* _What you will do_: Using the records below, quote only the span that opens with the line containing "match m.tau with" and closes with the line containing "let c := if writing", exactly and inclusively.

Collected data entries
┌────────
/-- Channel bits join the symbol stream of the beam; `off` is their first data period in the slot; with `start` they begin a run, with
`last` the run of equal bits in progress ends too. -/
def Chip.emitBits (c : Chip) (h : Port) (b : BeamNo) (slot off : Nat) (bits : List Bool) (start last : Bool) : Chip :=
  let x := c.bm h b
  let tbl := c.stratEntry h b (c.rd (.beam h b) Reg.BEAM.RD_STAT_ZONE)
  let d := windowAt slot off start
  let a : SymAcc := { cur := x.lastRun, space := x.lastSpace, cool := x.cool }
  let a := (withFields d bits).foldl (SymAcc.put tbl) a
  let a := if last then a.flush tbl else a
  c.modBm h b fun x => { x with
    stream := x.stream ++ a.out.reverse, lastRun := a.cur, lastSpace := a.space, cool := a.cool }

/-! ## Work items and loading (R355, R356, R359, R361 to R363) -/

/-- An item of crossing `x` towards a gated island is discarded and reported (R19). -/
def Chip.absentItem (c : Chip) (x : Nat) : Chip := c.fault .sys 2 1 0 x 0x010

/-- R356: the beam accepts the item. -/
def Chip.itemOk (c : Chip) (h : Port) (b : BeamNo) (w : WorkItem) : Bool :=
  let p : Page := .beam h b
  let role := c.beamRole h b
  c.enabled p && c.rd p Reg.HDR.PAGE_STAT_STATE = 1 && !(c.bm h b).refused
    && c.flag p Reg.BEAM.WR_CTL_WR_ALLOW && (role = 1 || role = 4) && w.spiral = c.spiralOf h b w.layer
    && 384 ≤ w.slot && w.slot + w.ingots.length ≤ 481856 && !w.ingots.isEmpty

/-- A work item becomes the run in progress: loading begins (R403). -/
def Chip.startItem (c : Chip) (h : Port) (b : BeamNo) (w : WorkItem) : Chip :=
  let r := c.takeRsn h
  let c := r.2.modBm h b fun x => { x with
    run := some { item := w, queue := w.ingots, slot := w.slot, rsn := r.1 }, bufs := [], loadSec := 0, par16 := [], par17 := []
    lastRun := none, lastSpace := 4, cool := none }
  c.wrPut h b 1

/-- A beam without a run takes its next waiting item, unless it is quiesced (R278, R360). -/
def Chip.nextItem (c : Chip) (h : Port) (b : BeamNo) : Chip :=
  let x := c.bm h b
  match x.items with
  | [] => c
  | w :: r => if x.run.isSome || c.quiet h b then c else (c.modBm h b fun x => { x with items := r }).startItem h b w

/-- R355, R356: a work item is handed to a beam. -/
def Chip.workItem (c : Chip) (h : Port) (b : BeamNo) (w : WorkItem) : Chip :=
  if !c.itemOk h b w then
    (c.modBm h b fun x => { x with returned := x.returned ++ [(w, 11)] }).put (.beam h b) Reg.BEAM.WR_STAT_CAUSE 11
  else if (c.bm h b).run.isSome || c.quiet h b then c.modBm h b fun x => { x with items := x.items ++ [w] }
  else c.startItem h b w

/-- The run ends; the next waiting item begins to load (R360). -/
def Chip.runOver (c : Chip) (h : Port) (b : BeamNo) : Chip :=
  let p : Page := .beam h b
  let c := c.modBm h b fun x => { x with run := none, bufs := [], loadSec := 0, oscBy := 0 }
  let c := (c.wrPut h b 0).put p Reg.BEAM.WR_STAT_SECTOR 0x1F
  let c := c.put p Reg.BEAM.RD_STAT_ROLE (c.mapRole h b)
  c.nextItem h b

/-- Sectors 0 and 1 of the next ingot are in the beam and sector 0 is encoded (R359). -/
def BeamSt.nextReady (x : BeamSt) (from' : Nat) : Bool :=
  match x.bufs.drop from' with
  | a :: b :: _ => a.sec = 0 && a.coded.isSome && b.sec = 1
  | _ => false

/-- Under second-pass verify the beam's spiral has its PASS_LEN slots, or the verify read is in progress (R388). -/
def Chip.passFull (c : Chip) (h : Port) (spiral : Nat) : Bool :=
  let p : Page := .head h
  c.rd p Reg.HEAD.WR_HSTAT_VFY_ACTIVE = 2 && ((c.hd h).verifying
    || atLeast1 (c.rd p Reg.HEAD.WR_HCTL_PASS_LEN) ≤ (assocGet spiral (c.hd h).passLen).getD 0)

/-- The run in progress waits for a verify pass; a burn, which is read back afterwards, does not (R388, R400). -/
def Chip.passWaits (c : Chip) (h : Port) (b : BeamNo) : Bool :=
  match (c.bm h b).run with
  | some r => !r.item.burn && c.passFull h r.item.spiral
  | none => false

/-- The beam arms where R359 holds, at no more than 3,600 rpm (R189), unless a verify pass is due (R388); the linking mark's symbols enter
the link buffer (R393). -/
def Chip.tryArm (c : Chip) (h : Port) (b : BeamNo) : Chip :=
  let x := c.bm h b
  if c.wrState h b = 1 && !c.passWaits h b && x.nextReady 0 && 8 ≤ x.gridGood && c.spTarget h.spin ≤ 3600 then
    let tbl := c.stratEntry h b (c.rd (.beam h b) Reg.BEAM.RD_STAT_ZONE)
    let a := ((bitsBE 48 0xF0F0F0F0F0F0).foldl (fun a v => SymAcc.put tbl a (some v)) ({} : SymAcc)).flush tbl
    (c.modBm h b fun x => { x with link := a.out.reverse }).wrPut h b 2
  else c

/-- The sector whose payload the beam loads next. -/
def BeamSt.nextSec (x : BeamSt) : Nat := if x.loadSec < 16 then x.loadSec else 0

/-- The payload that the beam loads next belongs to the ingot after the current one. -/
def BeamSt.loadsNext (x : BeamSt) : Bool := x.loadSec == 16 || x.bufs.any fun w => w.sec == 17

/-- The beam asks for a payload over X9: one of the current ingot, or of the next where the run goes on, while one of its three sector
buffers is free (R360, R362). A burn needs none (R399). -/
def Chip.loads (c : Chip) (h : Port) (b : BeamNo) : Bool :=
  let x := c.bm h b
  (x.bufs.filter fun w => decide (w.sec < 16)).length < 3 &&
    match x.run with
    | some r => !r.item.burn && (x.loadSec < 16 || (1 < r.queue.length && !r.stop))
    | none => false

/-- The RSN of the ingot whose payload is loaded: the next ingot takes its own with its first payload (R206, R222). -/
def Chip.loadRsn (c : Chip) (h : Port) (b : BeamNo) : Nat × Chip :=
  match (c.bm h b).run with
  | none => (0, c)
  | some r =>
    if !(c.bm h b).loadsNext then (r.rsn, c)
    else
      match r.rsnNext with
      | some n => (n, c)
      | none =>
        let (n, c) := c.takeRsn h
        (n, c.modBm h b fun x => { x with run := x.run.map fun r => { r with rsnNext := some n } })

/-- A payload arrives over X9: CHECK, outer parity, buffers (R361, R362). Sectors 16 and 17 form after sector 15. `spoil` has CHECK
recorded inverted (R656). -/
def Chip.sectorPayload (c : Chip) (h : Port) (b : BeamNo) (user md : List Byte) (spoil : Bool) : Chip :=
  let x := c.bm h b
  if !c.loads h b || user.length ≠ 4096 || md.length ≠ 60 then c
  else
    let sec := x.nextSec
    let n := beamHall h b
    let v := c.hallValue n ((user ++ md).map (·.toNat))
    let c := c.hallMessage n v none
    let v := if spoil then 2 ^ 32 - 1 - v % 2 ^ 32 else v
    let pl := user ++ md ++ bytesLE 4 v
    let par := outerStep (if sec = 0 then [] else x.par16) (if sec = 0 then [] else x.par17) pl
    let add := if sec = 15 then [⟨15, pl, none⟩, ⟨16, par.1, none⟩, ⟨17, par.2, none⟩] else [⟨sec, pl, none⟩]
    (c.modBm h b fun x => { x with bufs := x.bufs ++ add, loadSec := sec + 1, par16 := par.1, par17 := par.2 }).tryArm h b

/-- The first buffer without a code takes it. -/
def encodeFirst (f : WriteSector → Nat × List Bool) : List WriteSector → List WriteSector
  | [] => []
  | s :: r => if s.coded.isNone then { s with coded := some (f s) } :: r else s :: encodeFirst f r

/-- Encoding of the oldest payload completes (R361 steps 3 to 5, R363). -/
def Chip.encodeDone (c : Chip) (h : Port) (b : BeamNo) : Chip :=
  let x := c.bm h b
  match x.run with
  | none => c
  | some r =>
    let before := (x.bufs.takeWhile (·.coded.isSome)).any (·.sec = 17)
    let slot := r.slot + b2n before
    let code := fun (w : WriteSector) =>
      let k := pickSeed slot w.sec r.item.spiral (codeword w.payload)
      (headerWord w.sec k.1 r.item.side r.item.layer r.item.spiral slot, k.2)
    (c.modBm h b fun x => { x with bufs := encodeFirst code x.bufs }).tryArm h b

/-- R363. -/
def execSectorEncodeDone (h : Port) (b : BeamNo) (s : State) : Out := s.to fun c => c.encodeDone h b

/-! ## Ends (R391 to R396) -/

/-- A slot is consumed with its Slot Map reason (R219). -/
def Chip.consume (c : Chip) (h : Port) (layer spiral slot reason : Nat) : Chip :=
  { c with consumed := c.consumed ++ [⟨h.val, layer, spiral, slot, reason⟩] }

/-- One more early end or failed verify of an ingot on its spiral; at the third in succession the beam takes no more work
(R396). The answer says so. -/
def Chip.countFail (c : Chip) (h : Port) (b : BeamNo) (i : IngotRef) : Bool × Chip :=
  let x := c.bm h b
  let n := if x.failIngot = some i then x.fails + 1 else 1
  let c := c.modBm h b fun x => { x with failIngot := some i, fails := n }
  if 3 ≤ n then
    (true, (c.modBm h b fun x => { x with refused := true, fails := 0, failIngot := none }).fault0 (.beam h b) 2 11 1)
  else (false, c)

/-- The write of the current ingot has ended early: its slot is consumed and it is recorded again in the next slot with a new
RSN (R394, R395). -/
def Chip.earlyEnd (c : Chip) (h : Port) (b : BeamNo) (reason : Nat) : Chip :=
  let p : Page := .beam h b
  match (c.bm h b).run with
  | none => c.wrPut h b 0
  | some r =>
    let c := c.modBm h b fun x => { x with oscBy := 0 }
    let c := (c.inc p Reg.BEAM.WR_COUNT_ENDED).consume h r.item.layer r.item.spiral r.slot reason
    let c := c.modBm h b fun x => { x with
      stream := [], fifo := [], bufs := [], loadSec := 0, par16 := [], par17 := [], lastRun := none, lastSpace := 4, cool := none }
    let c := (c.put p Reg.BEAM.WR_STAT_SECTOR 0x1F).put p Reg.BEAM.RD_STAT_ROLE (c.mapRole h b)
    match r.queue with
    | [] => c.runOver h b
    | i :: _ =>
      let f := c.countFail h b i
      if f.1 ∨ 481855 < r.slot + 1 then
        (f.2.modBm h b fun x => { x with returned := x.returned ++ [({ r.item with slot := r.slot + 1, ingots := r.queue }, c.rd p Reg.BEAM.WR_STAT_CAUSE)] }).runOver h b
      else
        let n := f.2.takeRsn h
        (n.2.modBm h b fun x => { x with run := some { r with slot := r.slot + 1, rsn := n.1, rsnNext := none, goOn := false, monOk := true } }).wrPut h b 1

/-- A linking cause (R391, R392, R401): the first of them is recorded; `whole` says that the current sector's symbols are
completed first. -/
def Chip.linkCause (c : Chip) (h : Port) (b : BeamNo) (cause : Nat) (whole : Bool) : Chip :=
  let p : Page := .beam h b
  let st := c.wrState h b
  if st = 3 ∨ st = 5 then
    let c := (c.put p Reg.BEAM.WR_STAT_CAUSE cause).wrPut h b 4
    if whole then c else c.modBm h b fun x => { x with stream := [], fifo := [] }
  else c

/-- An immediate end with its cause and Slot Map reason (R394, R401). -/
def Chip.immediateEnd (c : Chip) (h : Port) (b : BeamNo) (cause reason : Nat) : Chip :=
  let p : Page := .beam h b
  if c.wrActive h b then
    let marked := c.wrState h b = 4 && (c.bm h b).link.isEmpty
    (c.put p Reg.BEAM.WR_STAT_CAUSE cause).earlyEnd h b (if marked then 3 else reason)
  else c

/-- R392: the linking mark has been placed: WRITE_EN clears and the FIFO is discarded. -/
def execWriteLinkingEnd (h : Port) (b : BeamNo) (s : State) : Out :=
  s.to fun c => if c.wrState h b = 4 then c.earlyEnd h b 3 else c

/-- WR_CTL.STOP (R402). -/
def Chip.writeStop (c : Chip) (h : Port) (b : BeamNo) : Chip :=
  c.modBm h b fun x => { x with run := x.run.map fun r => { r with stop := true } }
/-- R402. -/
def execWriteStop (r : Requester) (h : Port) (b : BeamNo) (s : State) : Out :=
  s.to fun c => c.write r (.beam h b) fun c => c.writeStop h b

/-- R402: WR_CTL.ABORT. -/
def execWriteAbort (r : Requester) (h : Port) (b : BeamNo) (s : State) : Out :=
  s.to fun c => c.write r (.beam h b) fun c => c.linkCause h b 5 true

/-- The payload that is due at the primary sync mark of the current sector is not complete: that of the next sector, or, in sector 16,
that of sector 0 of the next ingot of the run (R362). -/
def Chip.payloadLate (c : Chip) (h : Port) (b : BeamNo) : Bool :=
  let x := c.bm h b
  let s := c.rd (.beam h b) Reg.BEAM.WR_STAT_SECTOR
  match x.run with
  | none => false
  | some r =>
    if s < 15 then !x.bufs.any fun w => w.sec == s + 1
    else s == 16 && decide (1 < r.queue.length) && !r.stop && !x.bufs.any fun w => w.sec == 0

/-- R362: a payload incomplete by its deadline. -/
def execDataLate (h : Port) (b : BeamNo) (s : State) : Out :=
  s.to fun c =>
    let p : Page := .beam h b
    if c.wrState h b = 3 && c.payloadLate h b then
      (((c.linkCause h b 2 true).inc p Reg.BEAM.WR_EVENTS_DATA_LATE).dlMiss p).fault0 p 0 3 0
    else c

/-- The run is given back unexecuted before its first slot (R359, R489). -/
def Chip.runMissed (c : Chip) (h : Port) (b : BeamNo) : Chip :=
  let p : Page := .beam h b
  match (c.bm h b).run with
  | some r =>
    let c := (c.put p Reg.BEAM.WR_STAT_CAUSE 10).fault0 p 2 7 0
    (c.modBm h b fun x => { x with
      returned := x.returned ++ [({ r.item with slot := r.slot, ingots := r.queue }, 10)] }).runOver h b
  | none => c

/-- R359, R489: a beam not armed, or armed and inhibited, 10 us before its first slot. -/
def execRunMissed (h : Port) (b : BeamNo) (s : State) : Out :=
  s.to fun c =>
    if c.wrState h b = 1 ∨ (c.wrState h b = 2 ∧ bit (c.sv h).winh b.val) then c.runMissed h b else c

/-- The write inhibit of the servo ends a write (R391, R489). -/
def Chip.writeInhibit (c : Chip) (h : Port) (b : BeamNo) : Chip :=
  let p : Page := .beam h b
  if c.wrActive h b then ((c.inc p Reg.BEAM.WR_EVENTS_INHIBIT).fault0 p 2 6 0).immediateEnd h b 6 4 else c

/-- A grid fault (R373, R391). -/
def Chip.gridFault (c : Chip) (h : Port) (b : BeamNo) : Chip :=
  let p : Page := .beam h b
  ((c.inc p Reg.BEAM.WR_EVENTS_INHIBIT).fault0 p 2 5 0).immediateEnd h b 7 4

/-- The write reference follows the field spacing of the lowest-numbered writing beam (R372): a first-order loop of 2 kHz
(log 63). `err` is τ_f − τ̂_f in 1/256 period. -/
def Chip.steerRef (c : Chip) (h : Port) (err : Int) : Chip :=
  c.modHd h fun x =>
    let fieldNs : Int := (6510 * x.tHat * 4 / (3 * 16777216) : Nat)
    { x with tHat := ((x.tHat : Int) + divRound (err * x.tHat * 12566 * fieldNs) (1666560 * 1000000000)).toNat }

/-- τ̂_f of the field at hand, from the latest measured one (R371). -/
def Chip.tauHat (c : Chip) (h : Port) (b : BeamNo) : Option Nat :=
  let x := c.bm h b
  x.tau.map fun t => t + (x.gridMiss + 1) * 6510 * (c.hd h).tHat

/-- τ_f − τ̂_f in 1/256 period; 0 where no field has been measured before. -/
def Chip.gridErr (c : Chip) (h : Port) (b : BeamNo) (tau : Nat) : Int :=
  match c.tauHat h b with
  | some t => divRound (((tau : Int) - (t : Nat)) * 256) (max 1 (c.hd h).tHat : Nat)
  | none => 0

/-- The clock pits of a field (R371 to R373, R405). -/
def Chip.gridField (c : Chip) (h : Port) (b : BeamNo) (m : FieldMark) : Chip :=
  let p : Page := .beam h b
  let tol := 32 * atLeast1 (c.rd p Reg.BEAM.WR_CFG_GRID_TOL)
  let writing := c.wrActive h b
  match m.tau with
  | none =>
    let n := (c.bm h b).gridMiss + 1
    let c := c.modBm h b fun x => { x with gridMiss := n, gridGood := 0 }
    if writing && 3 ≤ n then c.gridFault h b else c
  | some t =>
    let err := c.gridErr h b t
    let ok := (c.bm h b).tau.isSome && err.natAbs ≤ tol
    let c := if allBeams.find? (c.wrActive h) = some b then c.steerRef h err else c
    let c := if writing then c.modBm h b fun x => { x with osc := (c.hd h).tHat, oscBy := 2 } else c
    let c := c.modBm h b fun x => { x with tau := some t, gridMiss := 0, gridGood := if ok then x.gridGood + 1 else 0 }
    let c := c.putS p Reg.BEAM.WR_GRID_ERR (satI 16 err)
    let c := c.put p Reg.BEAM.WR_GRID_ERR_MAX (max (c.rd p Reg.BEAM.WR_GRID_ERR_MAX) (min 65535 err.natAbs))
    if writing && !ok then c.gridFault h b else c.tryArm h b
└────────
* _Expected answer_:
  match m.tau with
  | none =>
    let n := (c.bm h b).gridMiss + 1
    let c := c.modBm h b fun x => { x with gridMiss := n, gridGood := 0 }
    if writing && 3 ≤ n then c.gridFault h b else c
  | some t =>
    let err := c.gridErr h b t
    let ok := (c.bm h b).tau.isSome && err.natAbs ≤ tol
    let c := if allBeams.find? (c.wrActive h) = some b then c.steerRef h err else c
    let c := if writing then c.modBm h b fun x => { x with osc := (c.hd h).tHat, oscBy := 2 } else c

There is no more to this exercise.